The sub-models are then aggregated by the performance model
generator to create a predictive model 412 based on the input
parameters.
[0049] The sub-models can be stored in the storage layer for other
performance models to later reference in accordance with a
create-once-query-many-times scheme to save space and processing
cycles. Thus, the performance model 426 can be a collection of
pointers to sub-models that are stored in the storage layer. When
new data enters the storage layer, the model generators can
actively (i.e., upon user request to refresh) or passively (i.e.,
as a background service, process, or thread) refresh the sub-models
so that the sub-models have up-to-date information when their data
is referenced.
[0050] The sub-models can be aggregated using any of the analysis
packages and tools or based on trained data.
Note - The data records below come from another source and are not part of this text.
-- ==== Sys2Proof/Laws/KeepRestore.lean ====
section
/-! SUPPORT. The operations of Restore leave the boot state as it is. -/

set_option Elab.async false
set_option linter.all false
set_option linter.unusedTactic false
set_option linter.unreachableTactic false

namespace Sys2Proof.Machine

theorem landPage_boot (s : State) (d : Nat) (x : Session) (r : CkptRef) (fmt : Nat) (filled : Nat) (narrowed : Bool) (chainId : Nat) (rows : AMap SlotRow) :
    ∀ t, landPage s d x r fmt filled narrowed chainId rows = some t → t.boot = s.boot := by
  intro t h
  unfold landPage at h
  repeat' (first | split at h | (dsimp only at h; split at h))
  all_goals (try dsimp only at h)
  all_goals (try (rw [Option.map_eq_some_iff] at h; obtain ⟨r, h, rfl⟩ := h))
  all_goals (first | (cases h; done) | cases h | skip)
  all_goals (repeat' (first
    | with_reducible rfl
    | with_reducible assumption
    | (simp; done)
    | (with_reducible refine (openPage_boot _ _ _ _ _ _ _  _ ‹openPage _ _ _ _ _ _ _  = .some _›).trans ?_)
    | split
    | (with_reducible refine (foldl_boot _ _ _ (fun _ _ => ?_)).trans ?_)
    | (with_reducible refine (foldl_boot_fst _ _ _ (fun _ _ => ?_)).trans ?_)
    | (with_reducible refine (foldl_boot_snd2 _ _ _ (fun _ _ => ?_)).trans ?_)
    | (with_reducible refine (foldl_boot_snd _ _ _ (fun _ _ => ?_)).trans ?_)
    | (simp_all; done)
    | (simp +zetaDelta [*]; done)
    | (simp_all +zetaDelta; done)
    | dsimp only
    | simp))

@[simp] theorem claimCopy_boot (s : State) (d : Nat) (r : CkptRef) (loc : Nat) (m : MediaCopy) (mirrored : Bool) :
    (claimCopy s d r loc m mirrored).boot = s.boot := by
  simp [claimCopy]

theorem holderRef_boot (s : State) (d : Nat) (holderNum : Nat) (img : HarbourImage) (handle : Nat) (r : CkptRef) :
    ∀ t, holderRef s d holderNum img handle r = some t → t.boot = s.boot := by
  intro t h
  unfold holderRef at h
  repeat' (first | split at h | (dsimp only at h; split at h))
  all_goals (try dsimp only at h)
  all_goals (try (rw [Option.map_eq_some_iff] at h; obtain ⟨r, h, rfl⟩ := h))
  all_goals (first | (cases h; done) | cases h | skip)
  all_goals (repeat' (first
    | with_reducible rfl
    | with_reducible assumption
    | (simp; done)
    | split
    | (with_reducible refine (foldl_boot _ _ _ (fun _ _ => ?_)).trans ?_)
    | (with_reducible refine (foldl_boot_fst _ _ _ (fun _ _ => ?_)).trans ?_)
    | (with_reducible refine (foldl_boot_snd2 _ _ _ (fun _ _ => ?_)).trans ?_)
    | (with_reducible refine (foldl_boot_snd _ _ _ (fun _ _ => ?_)).trans ?_)
    | (simp_all; done)
    | (simp +zetaDelta [*]; done)
    | (simp_all +zetaDelta; done)
    | dsimp only
    | simp))

@[simp] theorem recoverRef_boot (b : List Byte) (source : Bool) (d : Nat) (holderNum : Nat) (img : HarbourImage) (handle : Nat) (t : State × Bool) (r : CkptRef) :
    (recoverRef b source d holderNum img handle t r).1.boot = t.1.boot := by
  unfold recoverRef
  all_goals (repeat' (first
    | with_reducible rfl
    | with_reducible assumption
    | (simp; done)
    | (with_reducible refine (landPage_boot _ _ _ _ _ _ _ _ _  _ ‹landPage _ _ _ _ _ _ _ _ _  = .some _›).trans ?_)
    | (with_reducible refine (holderRef_boot _ _ _ _ _ _  _ ‹holderRef _ _ _ _ _ _  = .some _›).trans ?_)
    | split
    | (with_reducible refine (foldl_boot _ _ _ (fun _ _ => ?_)).trans ?_)
    | (with_reducible refine (foldl_boot_fst _ _ _ (fun _ _ => ?_)).trans ?_)
    | (with_reducible refine (foldl_boot_snd2 _ _ _ (fun _ _ => ?_)).trans ?_)
    | (with_reducible refine (foldl_boot_snd _ _ _ (fun _ _ => ?_)).trans ?_)
    | (simp_all; done)
    | (simp +zetaDelta [*]; done)
    | (simp_all +zetaDelta; done)
    | dsimp only
    | simp))

@[simp] theorem recoverEntry_boot (s : State) (source : Bool) (d : Nat) (holderNum : Nat) (img : HarbourImage) (e : CkptEntry) :
    (recoverEntry s source d holderNum img e).1.boot = s.boot := by
  unfold recoverEntry
  all_goals (repeat' (first
    | with_reducible rfl
    | with_reducible assumption
    | (simp; done)
    | (with_reducible refine (congrArg (fun p => p.1.boot) ‹recoverRef _ _ _ _ _ _ _ _  = (_, _)›.symm).trans ?_)
    | split
    | (with_reducible refine (foldl_boot _ _ _ (fun _ _ => ?_)).trans ?_)
    | (with_reducible refine (foldl_boot_fst _ _ _ (fun _ _ => ?_)).trans ?_)
    | (with_reducible refine (foldl_boot_snd2 _ _ _ (fun _ _ => ?_)).trans ?_)
    | (with_reducible refine (foldl_boot_snd _ _ _ (fun _ _ => ?_)).trans ?_)
    | (simp_all; done)
    | (simp +zetaDelta [*]; done)
    | (simp_all +zetaDelta; done)
    | dsimp only
    | simp))

@[simp] theorem restoreAccount_boot (s : State) (a : AccountImg) :
    (restoreAccount s a).boot = s.boot := by
  unfold restoreAccount
  all_goals (repeat' (first
    | with_reducible rfl
    | with_reducible assumption
    | (simp; done)
    | split
    | (with_reducible refine (foldl_boot _ _ _ (fun _ _ => ?_)).trans ?_)
    | (with_reducible refine (foldl_boot_fst _ _ _ (fun _ _ => ?_)).trans ?_)
    | (with_reducible refine (foldl_boot_snd2 _ _ _ (fun _ _ => ?_)).trans ?_)
    | (with_reducible refine (foldl_boot_snd _ _ _ (fun _ _ => ?_)).trans ?_)
    | (simp_all; done)
    | (simp +zetaDelta [*]; done)
    | (simp_all +zetaDelta; done)
    | dsimp only
    | simp))

@[simp] theorem restoreEntry_boot (source : Bool) (holderNum : Nat) (img : HarbourImage) (t : State × Nat × Nat × Nat) (e : CkptEntry) :
    (restoreEntry source holderNum img t e).1.boot = t.1.boot := by
  unfold restoreEntry
  all_goals (repeat' (first
    | with_reducible rfl
    | with_reducible assumption
    | (simp; done)
    | (with_reducible refine (congrArg (fun p => p.2.boot) ‹takeFresh _  = (_, _)›.symm).trans ?_)
    | (with_reducible refine (congrArg (fun p => p.1.boot) ‹recoverEntry _ _ _ _ _ _  = (_, _)›.symm).trans ?_)
    | split
    | (with_reducible refine (foldl_boot _ _ _ (fun _ _ => ?_)).trans ?_)
    | (with_reducible refine (foldl_boot_fst _ _ _ (fun _ _ => ?_)).trans ?_)
    | (with_reducible refine (foldl_boot_snd2 _ _ _ (fun _ _ => ?_)).trans ?_)
    | (with_reducible refine (foldl_boot_snd _ _ _ (fun _ _ => ?_)).trans ?_)
    | (simp_all; done)
    | (simp +zetaDelta [*]; done)
    | (simp_all +zetaDelta; done)
    | dsimp only
    | simp))

@[simp] theorem startBackground_boot (num : Nat) (s : State) (d : Nat) :
    (startBackground num s d).boot = s.boot := by
  unfold startBackground
  all_goals (repeat' (first
    | with_reducible rfl
    | with_reducible assumption
    | (simp; done)
    | split
    | (with_reducible refine (foldl_boot _ _ _ (fun _ _ => ?_)).trans ?_)
    | (with_reducible refine (foldl_boot_fst _ _ _ (fun _ _ => ?_)).trans ?_)
    | (with_reducible refine (foldl_boot_snd2 _ _ _ (fun _ _ => ?_)).trans ?_)
    | (with_reducible refine (foldl_boot_snd _ _ _ (fun _ _ => ?_)).trans ?_)
    | (simp_all; done)
    | (simp +zetaDelta [*]; done)
    | (simp_all +zetaDelta; done)
    | dsimp only
    | simp))

@[simp] theorem restoreImage_boot (s : State) (q : RestoreRun) (img : HarbourImage) :
    (restoreImage s q img).boot = s.boot := by
  unfold restoreImage
  all_goals (repeat' (first
    | with_reducible rfl
    | with_reducible assumption
    | (simp; done)
    | (with_reducible refine (congrArg (fun p => p.1.boot) ‹restoreEntry _ _ _ _ _  = (_, _)›.symm).trans ?_)
    | split
    | (with_reducible refine (foldl_boot _ _ _ (fun _ _ => ?_)).trans ?_)
    | (with_reducible refine (foldl_boot_fst _ _ _ (fun _ _ => ?_)).trans ?_)
    | (with_reducible refine (foldl_boot_snd2 _ _ _ (fun _ _ => ?_)).trans ?_)
    | (with_reducible refine (foldl_boot_snd _ _ _ (fun _ _ => ?_)).trans ?_)
    | (simp_all; done)
    | (simp +zetaDelta [*]; done)
    | (simp_all +zetaDelta; done)
    | dsimp only
    | simp))

@[simp] theorem clearPages_boot (s : State) (d : Nat) (keep : List Nat) :
    (clearPages s d keep).boot = s.boot := by
  unfold clearPages
  all_goals (repeat' (first
    | with_reducible rfl
    | with_reducible assumption
    | (simp; done)
    | split
    | (with_reducible refine (foldl_boot _ _ _ (fun _ _ => ?_)).trans ?_)
    | (with_reducible refine (foldl_boot_fst _ _ _ (fun _ _ => ?_)).trans ?_)
    | (with_reducible refine (foldl_boot_snd2 _ _ _ (fun _ _ => ?_)).trans ?_)
    | (with_reducible refine (foldl_boot_snd _ _ _ (fun _ _ => ?_)).trans ?_)
    | (simp_all; done)
    | (simp +zetaDelta [*]; done)
    | (simp_all +zetaDelta; done)
    | dsimp only
    | simp))

@[simp] theorem askRestore_boot (s : State) (d : Nat) (cause : Nat) :
    (askRestore s d cause).boot = s.boot := by
  simp [askRestore]

@[simp] theorem loseSession_boot (s : State) (d : Nat) (cause : Nat) :
    (loseSession s d cause).boot = s.boot := by
  unfold loseSession
  repeat' split
  all_goals simp

@[simp] theorem restoreInPlace_boot (s : State) (d : Nat) (cause : Nat) (img : HarbourImage) :
    (restoreInPlace s d cause img).boot = s.boot := by
  unfold restoreInPlace
  all_goals (repeat' (first
    | with_reducible rfl
    | with_reducible assumption
    | (simp; done)
    | (with_reducible refine (congrArg (fun p => p.1.boot) ‹recoverEntry _ _ _ _ _ _  = (_, _)›.symm).trans ?_)
    | split
    | (with_reducible refine (foldl_boot _ _ _ (fun _ _ => ?_)).trans ?_)
    | (with_reducible refine (foldl_boot_fst _ _ _ (fun _ _ => ?_)).trans ?_)
    | (with_reducible refine (foldl_boot_snd2 _ _ _ (fun _ _ => ?_)).trans ?_)
    | (with_reducible refine (foldl_boot_snd _ _ _ (fun _ _ => ?_)).trans ?_)
    | (simp_all; done)
    | (simp +zetaDelta [*]; done)
    | (simp_all +zetaDelta; done)
    | dsimp only
    | simp))

end Sys2Proof.Machine
end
For example, using the
regression analysis package, the sub-model 412 can be generated
with the performance model's recognition that model 402 shows that
the salesperson's sales of product P.sub.1 are converging to a
number or range over time, model 404 shows increasing sales
revenues until a plateau point, model 406 shows that the
salesperson tends to generate higher revenues when given more time,
model 408 shows that the salesperson tends to generate higher
revenues when contacting a potential lead between 2 and 4 times,
and model 410 shows that the salespersons tends to generate higher
revenues with customers C.sub.4 and C.sub.7 both of which are leads
in the current sales campaign. Thus, one potential aggregation
would be to use model 404 with matching axes as a baseline model
and then adjust the baseline model accordingly in light of the
other models, for example, upwardly due to the relatively long
duration parameter associated with the current sales campaign in
light of model 406, and upwardly due to the fact that customers
C.sub.4 and C.sub.7 are both target leads in the current sales
campaign in light of model 410.
[0051] Various sub-models can serve as factors for calculating a
confidence measure of predictive model 412. For example, model 402
may increase the performance model generator's confidence measure
of predictive model 412 due to the converging nature of the data in
model 402. As another example, model 410 may decrease the
performance model generator's confidence measure of model 412 if
another sub-model (not shown) indicates that customers C.sub.4 and
C.sub.7 both purchased product P.sub.1 within the past quarter and
have a product purchase frequency for P.sub.1 that is much lower
than 1/Q.
[0052] The data in the sub-models of the performance model 426 is
shown as curved lines, but the original data can be a collection of
data points. The curved lines can represent an interpolation or
extrapolation of a plurality of data points, created using any
known numerical approximation method. For higher accuracy and
higher computational complexity, higher-order polynomials can be
used to curve-fit the data. For lower accuracy and faster
computation, lower-order polynomials can be used to curve-fit the
data. Irrespective of whether the data is curve-fit, it is
preferable to preserve the original data points in the sub-model
data to minimize error in downstream calculations.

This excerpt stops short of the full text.